American economist, politician and bank executive (1930–2025)

Wayne D. Angell (June 28, 1930 – April 19, 2025) was an American economist, politician and academic who served as a member of the Federal Reserve Board of Governors from 1986 to 1994.

==Life and career==
Angell was born in Liberal, Kansas on June 28, 1930. He graduated from Ottawa University, from the University of Kansas with an M.A. in 1953, and a Ph.D. in 1954. He taught at Ottawa University from 1959 to 1985. He was elected to the Kansas State House of Representatives, in 1960. He ran for the U.S. House of Representatives in 1966 and the U.S. Senate in 1978, losing in the Republican primaries to Larry Winn and Nancy Landon Kassebaum, respectively.

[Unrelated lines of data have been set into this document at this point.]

-- ==== Sys2Proof/Tests/Slice0.lean ====
section
/-! SUPPORT. This package's own tests: ill-formed terms, words written out from the encoding tables, one
step of each instruction on a small state (the rows of spec/95_test_vectors.md, named in each comment),
and for every statement with hypotheses a state and operands that meet them. -/

namespace Sys2Proof.Tests
open Sys2Proof Sys2Proof.Machine Sys2Proof.Spec

/-! ## Well-formedness: one ill-formed term per exclusion of R119 -/

theorem test_wf_refuses_regReg_rm15 : Instr.wf (.movRegReg .al false 0 0 15 .lsl 2) = false := by decide
theorem test_wf_refuses_regReg_rs15 : Instr.wf (.movRegReg .al false 0 0 1 .lsl 15) = false := by decide
theorem test_wf_refuses_regReg_rn15 : Instr.wf (.addRegReg .al false 15 0 1 .lsl 2) = false := by decide
theorem test_wf_refuses_regReg_rd15 : Instr.wf (.movRegReg .al false 0 15 1 .lsl 2) = false := by decide
theorem test_wf_allows_unused_fields :
    Instr.wf (.movRegReg .al false 15 0 1 .lsl 2) = true ∧ Instr.wf (.tstRegReg .al 1 15 2 .lsl 3) = true := by
  decide
theorem test_wf_refuses_writeback_same : Instr.wf (.ldrPre .al true 1 1 4) = false ∧
    Instr.wf (.strPost .al true 1 1 4) = false := by decide
theorem test_wf_refuses_writeback_pc : Instr.wf (.ldrPost .al true 15 1 4) = false ∧
    Instr.wf (.strPre .al true 15 1 4) = false := by decide
theorem test_wf_refuses_multiply_pc : Instr.wf (.mul .al false 15 0 1 2) = false ∧
    Instr.wf (.mul .al false 0 0 15 2) = false ∧ Instr.wf (.mla .al false 0 15 1 2) = false ∧
    Instr.wf (.mul .al false 0 15 1 2) = true := by decide
theorem test_wf_refuses_status_pc : Instr.wf (.mrs .al false 15) = false ∧ Instr.wf (.msr .al 9 15) = false := by
  decide
theorem test_wf_refuses_coproc_pc : Instr.wf (.mrc .al { opc1 := 0, crn := 13, crm := 0, opc2 := 3 } 15) = false ∧
    Instr.wf (.mcr .al { opc1 := 0, crn := 13, crm := 0, opc2 := 3 } 15) = false := by decide

/-! ## Decoding: words written out field by field from spec/30_encoding.md -/

/-- R96, R97, R98 with the opcode of R99: cond, class, opcode, S, Rn, Rd, operand2. -/
theorem test_decode_and :
    decodeWord 0b0001_001_0000_0_0001_0101_0011_01000101#32 = .ok (.andImm .ne false 1 5 3 69#8) ∧
    decodeWord 0b0100_000_0000_1_0100_0110_01010_01_0_1000#32 = .ok (.andRegImm .mi true 4 6 8 .lsr 10) ∧
    decodeWord 0b0111_000_0000_0_0111_0111_0100_0_10_1_1001#32 = .ok (.andRegReg .vc false 7 7 9 .asr 4) := by decide
theorem test_decode_eor :
    decodeWord 0b0110_001_0001_1_0010_0111_0100_01101010#32 = .ok (.eorImm .vs true 2 7 4 106#8) ∧
    decodeWord 0b1001_000_0001_0_0101_1000_10001_10_0_1001#32 = .ok (.eorRegImm .ls false 5 8 9 .asr 17) ∧
    decodeWord 0b1100_000_0001_1_1000_1001_0111_0_11_1_1010#32 = .ok (.eorRegReg .gt true 8 9 10 .ror 7) := by decide
theorem test_decode_sub :
    decodeWord 0b1011_001_0010_0_0011_1001_0101_10001111#32 = .ok (.subImm .lt false 3 9 5 143#8) ∧
    decodeWord 0b1110_000_0010_1_0110_1010_11000_11_0_1010#32 = .ok (.subRegImm .al true 6 10 10 .ror 24) ∧
    decodeWord 0b0001_000_0010_0_1001_1011_1010_0_00_1_1011#32 = .ok (.subRegReg .ne false 9 11 11 .lsl 10) := by decide
theorem test_decode_rsb :
    decodeWord 0b0000_001_0011_1_0100_1011_0110_10110100#32 = .ok (.rsbImm .eq true 4 11 6 180#8) ∧
    decodeWord 0b0011_000_0011_0_0111_1100_11111_00_0_1011#32 = .ok (.rsbRegImm .cc false 7 12 11 .lsl 31) ∧
    decodeWord 0b0110_000_0011_1_1010_1101_1101_0_01_1_1100#32 = .ok (.rsbRegReg .vs true 10 13 12 .lsr 13) := by decide
theorem test_decode_add :
    decodeWord 0b0101_001_0100_0_0101_1101_0111_11011001#32 = .ok (.addImm .pl false 5 13 7 217#8) ∧
    decodeWord 0b1000_000_0100_1_1000_1110_00110_01_0_1100#32 = .ok (.addRegImm .hi true 8 14 12 .lsr 6) ∧
    decodeWord 0b1011_000_0100_0_1011_0000_0001_0_10_1_1101#32 = .ok (.addRegReg .lt false 11 0 13 .asr 1) := by decide
theorem test_decode_adc :
    decodeWord 0b1010_001_0101_1_0110_0000_1000_11111110#32 = .ok (.adcImm .ge true 6 0 8 254#8) ∧
    decodeWord 0b1101_000_0101_0_1001_0001_01101_10_0_1101#32 = .ok (.adcRegImm .le false 9 1 13 .asr 13) ∧
    decodeWord 0b0000_000_0101_1_1100_0010_0100_0_11_1_1110#32 = .ok (.adcRegReg .eq true 12 2 14 .ror 4) := by decide
theorem test_decode_sbc :
    decodeWord 0b1111_001_0110_0_0111_0010_1001_00100011#32 = .ok (.sbcImm .nv false 7 2 9 35#8) ∧
    decodeWord 0b0010_000_0110_1_1010_0011_10100_11_0_1110#32 = .ok (.sbcRegImm .cs true 10 3 14 .ror 20) ∧
    decodeWord 0b0101_000_0110_0_1101_0100_0111_0_00_1_0000#32 = .ok (.sbcRegReg .pl false 13 4 0 .lsl 7) := by decide
theorem test_decode_tst :
    decodeWord 0b0100_001_1000_1_1000_0100_1010_01001000#32 = .ok (.tstImm .mi 8 4 10 72#8) ∧
    decodeWord 0b0111_000_1000_1_1011_0101_11011_00_0_0000#32 = .ok (.tstRegImm .vc 11 5 0 .lsl 27) ∧
    decodeWord 0b1010_000_1000_1_1110_0110_1010_0_01_1_0001#32 = .ok (.tstRegReg .ge 14 6 1 .lsr 10) := by decide
theorem test_decode_teq :
    decodeWord 0b1001_001_1001_1_1001_0110_1011_01101101#32 = .ok (.teqImm .ls 9 6 11 109#8) ∧
    decodeWord 0b1100_000_1001_1_1100_0111_00010_01_0_0001#32 = .ok (.teqRegImm .gt 12 7 1 .lsr 2) ∧
    decodeWord 0b1111_000_1001_1_0000_1000_1101_0_10_1_0010#32 = .ok (.teqRegReg .nv 0 8 2 .asr 13) := by decide
theorem test_decode_cmp :
    decodeWord 0b1110_001_1010_1_1010_1000_1100_10010010#32 = .ok (.cmpImm .al 10 8 12 146#8) ∧
    decodeWord 0b0001_000_1010_1_1101_1001_01001_10_0_0010#32 = .ok (.cmpRegImm .ne 13 9 2 .asr 9) ∧
    decodeWord 0b0100_000_1010_1_0001_1010_0001_0_11_1_0011#32 = .ok (.cmpRegReg .mi 1 10 3 .ror 1) := by decide
theorem test_decode_cmn :
    decodeWord 0b0011_001_1011_1_1011_1010_1101_10110111#32 = .ok (.cmnImm .cc 11 10 13 183#8) ∧
    decodeWord 0b0110_000_1011_1_1110_1011_10000_11_0_0011#32 = .ok (.cmnRegImm .vs 14 11 3 .ror 16) ∧
    decodeWord 0b1001_000_1011_1_0010_1100_0100_0_00_1_0100#32 = .ok (.cmnRegReg .ls 2 12 4 .lsl 4) := by decide
theorem test_decode_orr :
    decodeWord 0b1000_001_1100_1_1100_1100_1110_11011100#32 = .ok (.orrImm .hi true 12 12 14 220#8) ∧
    decodeWord 0b1011_000_1100_0_0000_1101_10111_00_0_0100#32 = .ok (.orrRegImm .lt false 0 13 4 .lsl 23) ∧
    decodeWord 0b1110_000_1100_1_0011_1110_0111_0_01_1_0101#32 = .ok (.orrRegReg .al true 3 14 5 .lsr 7) := by decide
theorem test_decode_mov :
    decodeWord 0b1101_001_1101_0_1101_1110_1111_00000001#32 = .ok (.movImm .le false 13 14 15 1#8) ∧
    decodeWord 0b0000_000_1101_1_0001_0000_11110_01_0_0101#32 = .ok (.movRegImm .eq true 1 0 5 .lsr 30) ∧
    decodeWord 0b0011_000_1101_0_0100_0001_1010_0_10_1_0110#32 = .ok (.movRegReg .cc false 4 1 6 .asr 10) := by decide
theorem test_decode_bic :
    decodeWord 0b0010_001_1110_1_1110_0001_0000_00100110#32 = .ok (.bicImm .cs true 14 1 0 38#8) ∧
    decodeWord 0b0101_000_1110_0_0010_0010_00101_10_0_0110#32 = .ok (.bicRegImm .pl false 2 2 6 .asr 5) ∧
    decodeWord 0b1000_000_1110_1_0101_0011_1101_0_11_1_0111#32 = .ok (.bicRegReg .hi true 5 3 7 .ror 13) := by decide
theorem test_decode_mvn :
    decodeWord 0b0111_001_1111_0_0000_0011_0001_01001011#32 = .ok (.mvnImm .vc false 0 3 1 75#8) ∧
    decodeWord 0b1010_000_1111_1_0011_0100_01100_11_0_0111#32 = .ok (.mvnRegImm .ge true 3 4 7 .ror 12) ∧
    decodeWord 0b1101_000_1111_0_0110_0101_0001_0_00_1_1000#32 = .ok (.mvnRegReg .le false 6 5 8 .lsl 1) := by decide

Angell served as a Governor of the Federal Reserve Board from 1986 to 1994. He left to become a Chief Economist and Senior Managing Director for Bear Sterns & Co., Inc., where he served until 2002. He opened a consultancy, Angell Economics.

Angell was a frequent economics commentator on CNBC's "Kudlow & Company", "Fast Money", and appeared on "Charlie Rose". A chair in economics has been named for him at Ottawa University.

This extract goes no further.